Databricks¶
Connecting to Databricks is currently certified through Azure and AWS.
Public preview
Support for Databricks is on by default.
Feature flag(s):
- Enable Databricks Driver: Allows you to connect to and add snapshotted data from Databricks.
- Enable Databricks Wrangling: Allows you to perform data wrangling on Databricks datasets in Workbench.
- Enable Databricks In-Source Materialization in Workbench: Allows you to materialize wrangled datasets in Databricks as well as the Data Registry.
- Enable Dynamic Datasets in Workbench: Allows you to add dynamic Databricks data to a Use Case—enabling the ability to view live samples, perform data wrangling, and initiate in-source materialization.
Supported authentication¶
- Personal access token
Prerequisites¶
The following is required before connecting to Databricks in DataRobot:
- A Databricks workspace in the Azure Portal app
- Data stored in an Azure Databricks database
- A Databricks workspace in AWS
- Data stored in an AWS Databricks database
Generate a personal access token¶
In the Azure Portal app, generate a personal access token for your Databricks workspace. This token will be used to authenticate your connection to Databricks in DataRobot.

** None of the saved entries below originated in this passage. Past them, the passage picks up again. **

-- ==== Sys2Proof/Machine/Reporter.lean ====
section
/-! DEFINITION. The Status Reporter's mapping of a sample (spec 44_driver_protocol.md R128). It stands outside the
device (R4), and nothing of the machine reads it. -/

namespace Sys2Proof.Machine

/-- The name shown for a status code; any code that is no state's shows as "UNKNOWN" (R128, R151). -/
def statusName (c : StatusCode) : String :=
  match stateOfCode c with
  | some .idle => "IDLE"
  | some .running => "RUNNING"
  | some .paused => "PAUSED"
  | none => "UNKNOWN"

/-- The decimal digit of a number below 10. -/
def digit (n : Nat) : Char := Char.ofNat (48 + n % 10)

/-- Minutes and seconds as two-digit zero-padded decimal fields, colon-separated (R128). No rendering is given
for a value above 99 (U9; log 18). -/
def timeText (o : Outputs) : Option String :=
  let m := o.minutes.toNat
  let sec := o.seconds.toNat
  if m ≤ 99 then some (String.ofList [digit (m / 10), digit m, ':', digit (sec / 10), digit sec])
  else none

end Sys2Proof.Machine
end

See the Azure Databricks documentation.
In AWS, generate a personal access token for your Databricks workspace. This token will be used to authenticate your connection to Databricks in DataRobot.

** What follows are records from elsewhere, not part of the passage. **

/-! ### The second counter and its carry in one tick (R81, R82) -/

/-- The case 3 of R81 as the rule writes it: the wrap at 59, one more below. -/
theorem countUp_val_eq_ite (x : Seconds) : (countUp x).val = if x.val = 59 then 0 else x.val + 1 := by
  rw [countUp_val]
  split <;> omega

/-- Settles O25: the clear comes first, then the missing enable, and the third case is `countUp`. -/
theorem nextSecondsRule : Obligations.NextSecondsRule := by
  intro clr en x
  cases clr with
  | true => simp
  | false =>
    cases en with
    | false => simp
    | true => exact ⟨by simp [countUp_val_eq_ite], fun _ _ => countUp_val x⟩

/-- The tick of the carry is the tick of the wrap (R82). -/
theorem edge_of_carry {i : Inputs} {d : Device}
    (h : overflowPulse (clear i) (enable d.state) d.seconds = true) :
    (edge i d).seconds = 0 ∧ (edge i d).minutes = d.minutes + 1 := by
  obtain ⟨hc, he, h59⟩ := (overflowPulse_iff _ _ _).mp h
  have wrap : countUp d.seconds = 0 := Fin.ext (by simp [countUp_val_eq_ite, h59])
  rw [edge_seconds, edge_minutes, h, hc, he]
  exact ⟨wrap, rfl⟩

/-- A counted tick below 59 adds one second and has no carry. -/
theorem edge_of_running_of_seconds_ne {i : Inputs} {d : Device} (hr : d.state = .running) (hc : clear i = false)
    (h : d.seconds.val ≠ 59) :
    (edge i d).seconds.val = d.seconds.val + 1 ∧ (edge i d).minutes = d.minutes ∧
      overflowPulse (clear i) (enable d.state) d.seconds = false := by
  have noCarry : overflowPulse (clear i) (enable d.state) d.seconds = false := by
    simp [← Bool.not_eq_true, overflowPulse_iff, h]
  refine ⟨?seconds, ?minutes, noCarry⟩
  case seconds => simp [hc, hr, countUp_val_eq_ite, h]
  case minutes => rw [edge_minutes, noCarry, hc, nextMinutes_frozen]

/-- A counted tick at second 59 has the carry. -/
theorem overflowPulse_of_running_of_seconds_eq {i : Inputs} {d : Device} (hr : d.state = .running)
    (hc : clear i = false) (h : d.seconds.val = 59) : overflowPulse (clear i) (enable d.state) d.seconds = true :=
  (overflowPulse_iff _ _ _).mpr ⟨hc, (enable_iff _).mpr hr, h⟩

/-- Settles O26: after the wrap the seconds are 0, so the next tick cannot carry. -/
theorem overflowPulseRule : Obligations.OverflowPulseRule := by
  refine ⟨overflowPulse_iff, fun _ _ => edge_of_carry, fun i j d h => ?noSecondCarry⟩
  case noSecondCarry =>
    rw [(edge_of_carry h).1, ← Bool.not_eq_true, overflowPulse_iff]
    simp

/-! ### Continuous counting (R84) -/

/-- A HOLD or START tick keeps Running. -/
theorem edge_state_of_hold_or_start {w : InputWord} (hw : w = 0x0 ∨ w = 0x2) {d : Device}
    (hr : d.state = .running) : (edge (fieldsOf w) d).state = .running := by
  rw [edge_state, hr]
  obtain rfl | rfl := hw <;> rfl

theorem clear_of_hold_or_start {w : InputWord} (hw : w = 0x0 ∨ w = 0x2) : clear (fieldsOf w) = false := by
  obtain rfl | rfl := hw <;> rfl

theorem afterWords_state_of_hold_or_start {ws : List InputWord} (hws : ∀ w ∈ ws, w = 0x0 ∨ w = 0x2) {d : Device}
    (hr : d.state = .running) : (afterWords ws d).state = .running := by
  induction ws generalizing d with
  | nil => exact hr
  | cons w ws ih =>
    obtain ⟨hw, hrest⟩ := List.forall_mem_cons.mp hws
    exact ih hrest (edge_state_of_hold_or_start hw hr)

/-- Without a clear the minutes move by the carry alone (R90). -/
theorem edge_minutes_of_not_clear {i : Inputs} (hc : clear i = false) (d : Device) :
    (edge i d).minutes =
      d.minutes + BitVec.ofNat 8 (overflowPulse (clear i) (enable d.state) d.seconds).toNat := by
  rw [edge_minutes, hc]
  cases overflowPulse false (enable d.state) d.seconds <;> simp

theorem count_true_carries_cons (w : InputWord) (ws : List InputWord) (d : Device) :
    (carries (w :: ws) d).count true =
      (overflowPulse (clear (fieldsOf w)) (enable d.state) d.seconds).toNat +
        (carries ws (edge (fieldsOf w) d)).count true := by
  rw [carries_cons, List.count_cons, Nat.add_comm]
  cases overflowPulse (clear (fieldsOf w)) (enable d.state) d.seconds <;> rfl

See the Databricks on AWS documentation.
Set up a connection in DataRobot¶
To connect to Databricks in DataRobot (note that this example uses Azure):
- Open Workbench and select a Use Case.
- Follow the instructions for connecting to a data source.
-
With the information retrieved in the previous section, fill in the required configuration parameters.
-
Under Authentication, click New credentials. Then, enter your access token and a unique display name. If you've previously added credentials for this data source, you can select it from your saved credentials.
-
Click Save.
Required parameters¶
The table below lists the minimum required fields to establish a connection with Databricks:
Required field | Description | Documentation |
---|---|---|
Server Hostname | The address of the server to connect to. | Azure Databricks documentation |
HTTP Path | The compute resources URL. | Azure Databricks documentation |
Required field | Description | Documentation |
---|---|---|
Server Hostname | The address of the server to connect to. | Databricks on AWS documentation |
HTTP Path | The compute resources URL. | Databricks on AWS documentation |
SQL warehouses are dedicated to execute SQL, and as a result, have less overhead than clusters and often provide better performance. It is recommended to use a SQL warehouse if possible.
Note
If the catalog
parameter is specified in a connection configuration, Workbench will only show a list of schemas in that catalog. If this parameter is not specified, Workbench lists all catalogs you have access to.
Troubleshooting¶
Problem | Solution | Instructions |
---|---|---|
When attempting to execute an operation in DataRobot, the firewall requests that you clear the IP address each time. | Add all allowed IPs for DataRobot. | See Allowed source IP addresses. If you've already added the allowed IPs, check the existing IPs for completeness. |